Quote from: Aether on December 23, 2009, 03:48:54 PM
Arnie:

Best way I have found to do prime rib in the oven is to season it with salt and pepper and to sear all sides in a heavy saute pan (medium-high heat) on top of the stove.  Oven preheats to 220F while searing (takes 10 to 15 minutes to sear) and then pop the pan and all into the oven.  Slow roast to 10F below desired final temp, remove from oven and tent with foil.  A 20 minute rest should bring the roast to the desired temp.  If you throw a mirpoix into the pan with the roast, you will have the beginning of a good jus.

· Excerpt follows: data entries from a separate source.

-- ==== Sys2Proof/Certificates/Slice0/Obligations.lean ====
section
/-! DEFINITION. The statements for the provers; OBLIGATIONS.json lists them in this order. -/

open Sys2Proof Sys2Proof.Machine

/-! ### Command words -/

/-- Reading the words of a well-formed instruction gives it back, with what follows it left over (R62 to R64). -/
def Obligations.DecodeOfEncodeIsTheInstruction : Prop :=
  ∀ (i : Instr) (rest : List Byte), i.wf = true → decode (encode i ++ rest) = .ok (i, rest)

/-- Each of the 256 words is the word of the instruction it decodes to, which is well-formed: no bit of a word is lost. -/
def Obligations.EncodeOfDecodeIsTheWord : Prop :=
  ∀ w : Byte, encodeWord (decodeWord w) = w ∧ (decodeWord w).wf = true

/-- R63: the exact word that selects each of the six commands. -/
def Obligations.SixWordsSelectTheSixCommands : Prop :=
  ∀ w : Byte,
    (decodeWord w = .enc32 ↔ w = 0x00) ∧ (decodeWord w = .dec32 ↔ w = 0x01) ∧ (decodeWord w = .val32 ↔ w = 0x02) ∧
    (decodeWord w = .enc64u ↔ w = 0x04) ∧ (decodeWord w = .dec64u ↔ w = 0x05) ∧ (decodeWord w = .val64u ↔ w = 0x06)

/-! ### A step, and when a command runs -/

/-- When the next event is a `CMD` write, the step is `exec` of the word in its low 8 bits, at the state with that event
taken (R27; that an event list stands for the host is the model's choice, log 3). -/
def Obligations.StepRunsTheWrittenCommand : Prop :=
  ∀ (s : State) (v : Nat) (rest : List Event), s.pending = .host (.write 0 v) :: rest →
    step s = exec (decodeWord (BitVec.ofNat 8 v)) { s with pending := rest }

/-- A placed command word is what the very next step runs: on an idle block at the state itself, on a busy block at the
state whose running command is ended (log 13). -/
def Obligations.StepRunsThePlacedWord : Prop :=
  ∀ (s : State) (w : Nat),
    (s.busy = false → step (s.withFetchWord 8 w) = exec (decodeWord (BitVec.ofNat 8 w)) s) ∧
    (∃ t, step (s.withFetchWord 8 w) = exec (decodeWord (BitVec.ofNat 8 w)) t ∧ t.busy = false ∧
      { t with status := s.status, phase := s.phase } = s)

/-- R118, R144: there is no hang and no stop; from every state, reachable or not, a step answers a next state. -/
def Obligations.EveryStepAnswersNext : Prop :=
  ∀ s : State, ∃ t, step s = .next t

/-- R123: an accepted `CMD` write of a word that is no command, or of any word while `ILEN > IN_CAP`, is refused: the clear,
`DONE` and `ILLCMD`, and nothing else changes. -/
def Obligations.RefusedCommandWrites : Prop :=
  ∀ (s : State) (w : Byte), s.busy = false →
    (w ∉ [0x00#8, 0x01#8, 0x02#8, 0x04#8, 0x05#8, 0x06#8] ∨ s.ilen > s.params.inCap) →
    exec (decodeWord w) s = .next
      { s with olen := 0, status := 0x12, errCause := 0, errPos := 0, ipos := 0, acc := 0, nbits := 0, npad := 0 }

/-- Every form of every reserved row completes as refused when the block is idle (R123), and changes nothing when a command
runs (R138). -/
def Obligations.ReservedRowsAreRefused : Prop :=
  ∀ s : State,
    let t : State :=
      if s.busy then s
      else { s with olen := 0, status := 0x12, errCause := 0, errPos := 0, ipos := 0, acc := 0, nbits := 0, npad := 0 }
    (∀ hi, exec (.reservedOp11 hi) s = .next t) ∧
    (∀ lo, exec (.reservedBit7 lo) s = .next t) ∧
    (∀ hi lo, exec (.reservedBit6 hi lo) s = .next t) ∧
    (∀ hi lo, exec (.reservedBit5 hi lo) s = .next t) ∧
    (∀ hi lo, exec (.reservedBit4 hi lo) s = .next t) ∧
    (∀ hi lo, exec (.reservedBit3 hi lo) s = .next t)

/-! ### The six commands, architectural level -/

/-- R105: the result of `ENC32`. -/
def Obligations.Enc32Result : Prop :=
  ∀ s : State, s.busy = false → s.ilen ≤ s.params.inCap → s.params.level = .architectural →
    ∃ t, exec .enc32 s = .next t ∧ t.result = (encodeBytes .base32 s.input).map some ∧ t.olen = 8 * ((s.ilen + 4) / 5) ∧
      t.status = 0x02 ∧ t.errCause = 0 ∧ t.errPos = 0 ∧ t.phase = .idle ∧ t.ibuf = s.ibuf ∧ t.ilen = s.ilen

/-- R109: the result of `ENC64U`. -/
def Obligations.Enc64uResult : Prop :=
  ∀ s : State, s.busy = false → s.ilen ≤ s.params.inCap → s.params.level = .architectural →
    ∃ t, exec .enc64u s = .next t ∧ t.result = (encodeBytes .base64url s.input).map some ∧ t.olen = 4 * ((s.ilen + 2) / 3) ∧
      t.status = 0x02 ∧ t.errCause = 0 ∧ t.errPos = 0 ∧ t.phase = .idle ∧ t.ibuf = s.ibuf ∧ t.ilen = s.ilen

/-- R106, R121: the result of `DEC32`: the decoded bytes, `5 * D div 8` of them, or the exception `InvalidEncoding` with no
output. The values of `ERRCAUSE` and `ERRPOS` are the reference ones where the parameters choose them (R120). -/
def Obligations.Dec32Result : Prop :=
  ∀ s : State, s.busy = false → s.ilen ≤ s.params.inCap → s.params.level = .architectural →
    ∃ t, exec .dec32 s = .next t ∧ t.phase = .idle ∧ t.ibuf = s.ibuf ∧ t.ilen = s.ilen ∧
      (∀ d p, checkString .base32 s.input = .ok d p →
        ∃ out, decodeString .base32 s.input = .bytes out ∧ t.result = out.map some ∧ t.olen = 5 * d / 8 ∧
          d = s.ilen - p ∧ t.status = 0x02 ∧ t.errCause = 0 ∧ t.errPos = 0) ∧
      (∀ cause pos, checkString .base32 s.input = .fail cause pos →
        t.olen = 0 ∧ t.status = 0x06 ∧ 1 ≤ t.errCause.toNat ∧ t.errCause.toNat ≤ 5 ∧
          (s.params.errInfo = .reference → t.errCause = cause.code ∧ t.errPos = pos))

/-- R110, R121: the result of `DEC64U`; as for `DEC32`, with `6 * D div 8` bytes. -/
def Obligations.Dec64uResult : Prop :=
  ∀ s : State, s.busy = false → s.ilen ≤ s.params.inCap → s.params.level = .architectural →
    ∃ t, exec .dec64u s = .next t ∧ t.phase = .idle ∧ t.ibuf = s.ibuf ∧ t.ilen = s.ilen ∧
      (∀ d p, checkString .base64url s.input = .ok d p →
        ∃ out, decodeString .base64url s.input = .bytes out ∧ t.result = out.map some ∧ t.olen = 6 * d / 8 ∧
          d = s.ilen - p ∧ t.status = 0x02 ∧ t.errCause = 0 ∧ t.errPos = 0) ∧
      (∀ cause pos, checkString .base64url s.input = .fail cause pos →
        t.olen = 0 ∧ t.status = 0x06 ∧ 1 ≤ t.errCause.toNat ∧ t.errCause.toNat ≤ 5 ∧
          (s.params.errInfo = .reference → t.errCause = cause.code ∧ t.errPos = pos))

/-- R107, R115: the result of `VAL32`: the answer in `STATUS.VALID`, no output, `OBUF` not written. -/
def Obligations.Val32Result : Prop :=
  ∀ s : State, s.busy = false → s.ilen ≤ s.params.inCap → s.params.level = .architectural →
    ∃ t, exec .val32 s = .next t ∧ t.status = (if isValid .base32 s.input then 0x0A else 0x02) ∧ t.olen = 0 ∧
      t.errCause = 0 ∧ t.errPos = 0 ∧ t.phase = .idle ∧ t.obuf = s.obuf ∧ t.ibuf = s.ibuf ∧ t.ilen = s.ilen

/-- R111, R115: the result of `VAL64U`. -/
def Obligations.Val64uResult : Prop :=
  ∀ s : State, s.busy = false → s.ilen ≤ s.params.inCap → s.params.level = .architectural →
    ∃ t, exec .val64u s = .next t ∧ t.status = (if isValid .base64url s.input then 0x0A else 0x02) ∧ t.olen = 0 ∧
      t.errCause = 0 ∧ t.errPos = 0 ∧ t.phase = .idle ∧ t.obuf = s.obuf ∧ t.ibuf = s.ibuf ∧ t.ilen = s.ilen

/-- R114: a validate answers 1 exactly for the strings the decode of the same codec takes without the exception. -/
def Obligations.ValidateAgreesWithDecode : Prop :=
  ∀ (c : Codec) (s : State), s.busy = false → s.ilen ≤ s.params.inCap → s.params.level = .architectural →
    ∃ v d, exec (commandInstr c .validate) s = .next v ∧ exec (commandInstr c .decode) s = .next d ∧
      (getFlag v.status .valid = true ↔ getFlag d.status .err = false)

/-! ### What a command leaves unchanged, both levels -/

/-- The frame of the encodes and the validates: only `OLEN`, `STATUS`, the error registers, `PHASE` and the datapath
registers may change, and in `OBUF` only elements below the new `OLEN`. That the stored elements at and above `OLEN`
keep their value is the model's choice (log 5): no host read shows them. -/
def Obligations.EncodeAndValidateFrame : Prop :=
  ∀ (c : Codec) (op : Op) (s t : State), op ≠ .decode → exec (commandInstr c op) s = .next t →
    { t with
      obuf := s.obuf, olen := s.olen, status := s.status, errCause := s.errCause, errPos := s.errPos, phase := s.phase
      cur := s.cur, ipos := s.ipos, acc := s.acc, nbits := s.nbits, npad := s.npad } = s ∧
    (s.busy = true → t = s) ∧
    (s.busy = false → ∀ a, t.olen ≤ a → Memory.readByte t.obuf a = Memory.readByte s.obuf a) ∧
    (op = .validate → t.obuf = s.obuf)

/-- The frame of the decodes: as for the encodes; the model's counter of free values moves only where the parameters leave
the advisory registers free (log 6). -/
def Obligations.DecodeFrame : Prop :=
  ∀ (c : Codec) (s t : State), exec (commandInstr c .decode) s = .next t →
    { t with
      obuf := s.obuf, olen := s.olen, status := s.status, errCause := s.errCause, errPos := s.errPos, phase := s.phase
      cur := s.cur, ipos := s.ipos, acc := s.acc, nbits := s.nbits, npad := s.npad, draws := s.draws } = s ∧
    (s.params.errInfo = .reference → t.draws = s.draws) ∧
    (s.busy = true → t = s) ∧
    (s.busy = false → ∀ a, t.olen ≤ a → Memory.readByte t.obuf a = Memory.readByte s.obuf a)

/-- R146, R33, R141: what a command leaves visible is a function of the command word, `ILEN` and `IBUF[0..ILEN)`: two idle
blocks that agree on these end alike, whatever their buffers hold beyond `ILEN`, their earlier results, their datapath, and
whichever copies they are. The advisory registers agree where the parameters choose the reference, or where both blocks draw
the same free values (log 6). -/
def Obligations.ResultDependsOnlyOnTheInput : Prop :=
  ∀ (i : Instr) (s₁ s₂ : State), s₁.busy = false → s₂.busy = false →
    s₁.params = s₂.params → s₁.params.level = .architectural →
    s₁.ilen = s₂.ilen → s₁.input = s₂.input →
    ∃ t₁ t₂, exec i s₁ = .next t₁ ∧ exec i s₂ = .next t₂ ∧ t₁.status = t₂.status ∧ t₁.olen = t₂.olen ∧
      t₁.result = t₂.result ∧
      (s₁.params.errInfo = .reference ∨ (s₁.copyId = s₂.copyId ∧ s₁.draws = s₂.draws) →
        t₁.errCause = t₂.errCause ∧ t₁.errPos = t₂.errPos)

/-! ### The micro-step level -/

/-- R94: the start of a command at the micro-step level. -/
def Obligations.CommandStart : Prop :=
  ∀ (c : Codec) (op : Op) (s : State), s.busy = false → s.params.level = .microStep →
    let z : State :=
      { s with olen := 0, status := 0, errCause := 0, errPos := 0, ipos := 0, acc := 0, nbits := 0, npad := 0 }
    (s.ilen > s.params.inCap → exec (commandInstr c op) s = .next { z with status := 0x12 }) ∧
    (s.ilen ≤ s.params.inCap →
      (op = .encode → exec (commandInstr c op) s = .next { z with cur := curOf c op, status := 0x01, phase := .eRun }) ∧
      (op ≠ .encode → s.ilen % blockSize c = 0 →
        exec (commandInstr c op) s = .next { z with cur := curOf c op, status := 0x01, phase := .dRun }) ∧
      (op = .validate → s.ilen % blockSize c ≠ 0 →
        exec (commandInstr c op) s = .next { z with cur := curOf c op, status := 0x02, phase := .idle }) ∧
      (op = .decode → s.ilen % blockSize c ≠ 0 →
        ∃ t, exec (commandInstr c op) s = .next t ∧ t.status = 0x06 ∧ t.phase = .idle ∧ t.olen = 0 ∧
          1 ≤ t.errCause.toNat ∧ t.errCause.toNat ≤ 5 ∧
          (s.params.errInfo = .reference → t.errCause = 1 ∧ t.errPos = s.ilen)))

Thanks for the info Aether.  I've probably used as many techniques as I've done rib roasts - quite a few.  They have never come out 'quite' the way I wanted them.

The link posted by KH earlier, http://www.seriouseats.com/2009/12/the-food-lab-how-to-cook-roast-a-perfect-prime-rib.html, makes some sense.  They more or less proved that a sear before doesn't don't do anything.  But they do sear at the end.  Need that crispy outside.  I'm going to try it and report back after Christmas.

I agree that an S&P rub is great; lot of salt for a crust.  I use fresh ground sea salt and black pepper. 

I'll also go with the mirepoix - basically the trinity with maybe a little garlic.  What the heck.

Merry Christmas
-- Arnie

Where there's smoke, there's food.

ArnieM

#14
I hear ya Hal.  I'm not sure where the "Prime" part came from but everyone seems to call rib roast "Prime Rib" regardless of the grade.  

The info on the change of grading "Choice" is interesting.  Does that apply to all beef nowadays?

Edit:  I wonder if that's where Angus beef fits in - the top third?
-- Arnie

Where there's smoke, there's food.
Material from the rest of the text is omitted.